Fig. 1 Expression of glucagon-like peptide 1 (GLP-1) in taste cell types in anterior and posterior taste fields. Mouse fungiform, foliate and circumvallate papilla sections were double-stained with antibodies against GLP-1 and markers for taste cell subtypes. (a–c) Double staining for GLP-1 (green) and the type I cell marker NTPDase2 (red) revealed no doubly positive taste cells. (d–f) Double staining for GLP-1 (green) and the type II cell marker TrpM5 (red) revealed frequent doubly positive taste cells. (g–i) Double staining for GLP-1 (green) and the type II cell sweet/umami receptor subunit T1R3 (red) revealed a few doubly positive taste cells. (j–l) Double staining for GLP-1 (green) and the type III cell marker serotonin (5HT) (red) revealed occasional doubly positive taste cells. Arrows indicate double-stained GLP-1+/5HT+ type III taste cells. 4′,6-Diamidino-2-phenylindole (DAPI) (blue) was used to label cell nuclei. Scale bars = 20 μm.

Table 1 Numbers of mouse taste cells expressing glucagon-like peptide 1 (GLP-1) and TrpM5*

CV, circumvallate.

* Taste cells in fungiform, foliate and CV papillae were double-stained for GLP-1 and TrpM5. Then, doubly labelled taste cells were counted in the fungiform, foliate and CV papillae. The number of taste buds counted is given in brackets. The percentage of co-expression is given in parentheses.
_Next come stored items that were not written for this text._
/-- COUNT of the clause held; 0 where none is. -/
def clauseCount (g : Agent) : Nat := match g.clause with
  | some c => c.hdr.count.toNat
  | none => 0
/-- Continue at a clause header. -/
def enter (g : Agent) (t : W64) : Agent :=
  { g with pc := t, clause := none, idx := 0, waited := false, wayCur := none, suppress := false,
           pend := g.pend.map (fun p => { p with win := 0 }),
           yielded := g.yielded || (match g.clause with
             | some c => c.hdr.yld
             | none => false) }
/-- The clause ends in the ordinary way (R184, R229). -/
def clauseEnd (g : Agent) : Agent :=
  let (t, g) := loopTest g g.pc (clauseCount g)
  enter g t
/-- The following clause, without the loop test. -/
def nextClause (g : Agent) : W64 := g.pc + BitVec.ofNat 64 (8 * (clauseCount g + 2))
/-- One word has issued: windows move, and after the last word the clause ends. -/
def advance (g : Agent) : Agent :=
  let g := { tickWindows g with idx := g.idx + 1, suppress := false, wayCur := none }
  if clauseCount g < g.idx then clauseEnd g else g

/-! ## The end of a warp, a block and a team (R183). -/

/-- Buffers and routes of a claim are released, here and at the junctions (R32; DEDUCED, log 20: no packet tells a junction). -/
def dropRoutes (s : State) (id : ClaimId) : State :=
  { s with fab := { s.fab with
      resvs := s.fab.resvs.filter (fun r => r.claim ≠ id), resvQ := s.fab.resvQ.filter (fun q => q.1 ≠ id)
      entries := s.fab.entries.filter (fun e => match e.owner with
        | .resv c _ => c ≠ id
        | _ => true)
      jSlots := s.fab.jSlots.filter (fun x => !(x.req.claim = id && x.req.src = s.mod.poddev)) } }
/-- One that asked for translations asks no more, and nothing of what it asked for is left to a later access (R65, R412). -/
def forgetAsker (s : State) (who : IoWho) : State :=
  let drop (as : Asks) : Asks := as.filter (fun x => x.1 ≠ who)
  { s with xl := { s.xl with
      walks := s.xl.walks.map (fun w => { w with asks := drop w.asks })
      grants := s.xl.grants.map (fun r => { r with asks := drop r.asks })
      ats := s.xl.ats.map (fun r => { r with asks := drop r.asks })
      faults := s.xl.faults.filter (fun f => f.who ≠ who) } }
/-- A slot becomes free: its generation moves and its reservations go (R391, R402). -/
def freeSlot (s : State) (id : ClaimId) : State :=
  let s := forgetAsker s (.claim id)
  { dropRoutes s id with
    eng := { s.eng with slots := s.eng.slots.map (fun (i, sl) => if i = id then (i, ⟨sl.gen + 1, none⟩) else (i, sl))
                        colls := s.eng.colls.filter (fun x => x.2.2 ≠ id)
                        haloIn := s.eng.haloIn.filter (fun x => x.1 ≠ id) } }
/-- A claim whose owner has ended (R390): a running flow keeps its slot until it ends, every other slot is released under
UNCLAIM's rule; a completion still due is discarded but for a waypoint share (R207). -/
def orphanOne (s : State) (id : ClaimId) (c : Claim) : State :=
  let compl := match c.compl with
    | .wp n => Compl.wp n
    | _ => .none
  if c.st = .flowing then
    { s with eng := { s.eng with slots := s.eng.slots.map (fun (i, sl) =>
        if i = id then (i, { sl with claim := some { c with orphan := true, compl } }) else (i, sl)) } }
  else freeSlot (if c.pend then deliver s c.owner c.blk compl c.opId c.cursor 1 2 else s) id
def orphanClaims (s : State) (a : AgentId) : State :=
  s.eng.slots.foldl (fun s (id, sl) => match sl.claim with
    | some c => if c.owner = a then orphanOne s id c else s
    | none => s) s
/-- Lanes leave their populations (R438). -/
def popLeave (s : State) (a : AgentId) (gone : Nat → Bool) : State :=
  { s with pop := s.pop.map (fun (k, o) =>
      let slots := o.slots.filter (fun e => !(e.2.1 = a && gone e.2.2.1))
      (k, { o with slots, arrivals := if slots.any (fun e => e.2.1 = a) then o.arrivals
                                      else o.arrivals.filter (fun r => r.agent ≠ a) })) }
/-- Some batch that has not completed names the warp's registers (R421). -/
def feeds (s : State) (a : AgentId) : Bool :=
  s.agents.any (fun e => e.2.mx.batches.any (fun b => b.2.feeders.contains a))
/-- Waypoint and siding duties of an agent end (R362). -/
def leaveBlock (a : AgentId) (g : Agent) (k : Block) : Block :=
  { k with wps := k.wps.map (fun (n, w) => (n, wpDrop w (sigBit a g)))
           sids := k.sids.map (fun (n, y) => (n, { y with waitPush := y.waitPush.filter (fun b => b ≠ a),
                                                          waitPop := y.waitPop.filter (fun b => b ≠ a) })) }
/-- Context key of a context of a partition. -/
def ckey (part ctx : Nat) : Nat := part * 65536 + ctx
/-- A record has exited: it counts toward its launch, and its join counter is due (R141, R158). -/
def recordExit (s : State) (t : Nat) (slot die x y : Nat) : State :=
  match s.sched.teams.find? (fun z => z.id = t) with
  | none => s
  | some tm => match s.sched.launches.find? (fun l => l.id = tm.launch) with
    | none => s
    | some l =>
      let (n, s) := fresh s
      { s with sched := { s.sched with
          launches := s.sched.launches.map (fun z => if z.id = l.id then { z with liveRecs := z.liveRecs - 1 } else z)
          joins := if tm.join = 0 then s.sched.joins
                   else s.sched.joins ++ [⟨n, l.id, l.fn, ckey l.part l.ctx, tm.join, slot, die, x, y⟩] } }
/-- A team with no block and no stream left has exited. -/
def teamCheck (s : State) (t : Nat) : State :=
  { s with sched := { s.sched with teams := s.sched.teams.filter (fun x => !(x.id = t && x.blocks = [] && x.stream = none)) } }
/-- A block whose warps have all ended exits: shared memory, sidings, waypoints and filters go with it (R183). -/
def blockCheck (s : State) (b t : Nat) (slot die x y : Nat) : State :=
  if s.agents.any (fun e => e.2.blk = b && !isStream e.1 && !e.2.ended) then s
  else
    let s := recordExit s t slot die x y
    let s := { s with blocks := del s.blocks b
                      sched := { s.sched with teams := s.sched.teams.map (fun x =>
                        if x.id = t then { x with blocks := x.blocks.filter (fun y => y ≠ b) } else x) } }
    teamCheck s t
/-- Ended warps that no batch names, and ended streams whose closed batches have completed, go (R421, R183). -/
def reapEnded (s : State) : State :=
  { s with agents := s.agents.filter (fun e => !(e.2.ended && (if isStream e.1 then e.2.mx.queue = [] else !feeds s e.1))) }
/-- Records leave their queues; one that is now the oldest of its queue counts its 20 µs from now (R156). -/
def keepConts (s : State) (q : Cont → Bool) : List Cont :=
  let first (cs : List Cont) (c : Cont) : Bool :=
    !(cs.takeWhile (fun x => x.id ≠ c.id)).any (fun x => x.part = c.part && x.die = c.die && x.prio = c.prio)
  let rest := s.sched.conts.filter q
  rest.map (fun c => if first rest c && !first s.sched.conts c then { c with born := s.fab.podNs } else c)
Table 2 Numbers of mouse taste cells expressing glucagon-like peptide 1 (GLP-1) and type 1 taste receptor 3 (T1R3)*

CV, circumvallate.

* Taste cells in fungiform, foliate and CV papillae were double-stained for GLP-1 and T1R3. Then, doubly labelled taste cells in the fungiform, foliate and CV papillae were counted. The number of taste buds counted is given in brackets. The percentage of co-expression is given in parentheses.

Table 3 Numbers of taste cells expressing glucagon-like peptide 1 (GLP-1) and serotonin (5HT)*

CV, circumvallate.

* Taste cells in fungiform, foliate and CV papillae were double-stained for GLP-1 and 5HT. Then, doubly labelled taste cells in the fungiform, foliate and CV papillae were counted. The number of taste buds counted is given in brackets. The percentage of co-expression is given in parentheses.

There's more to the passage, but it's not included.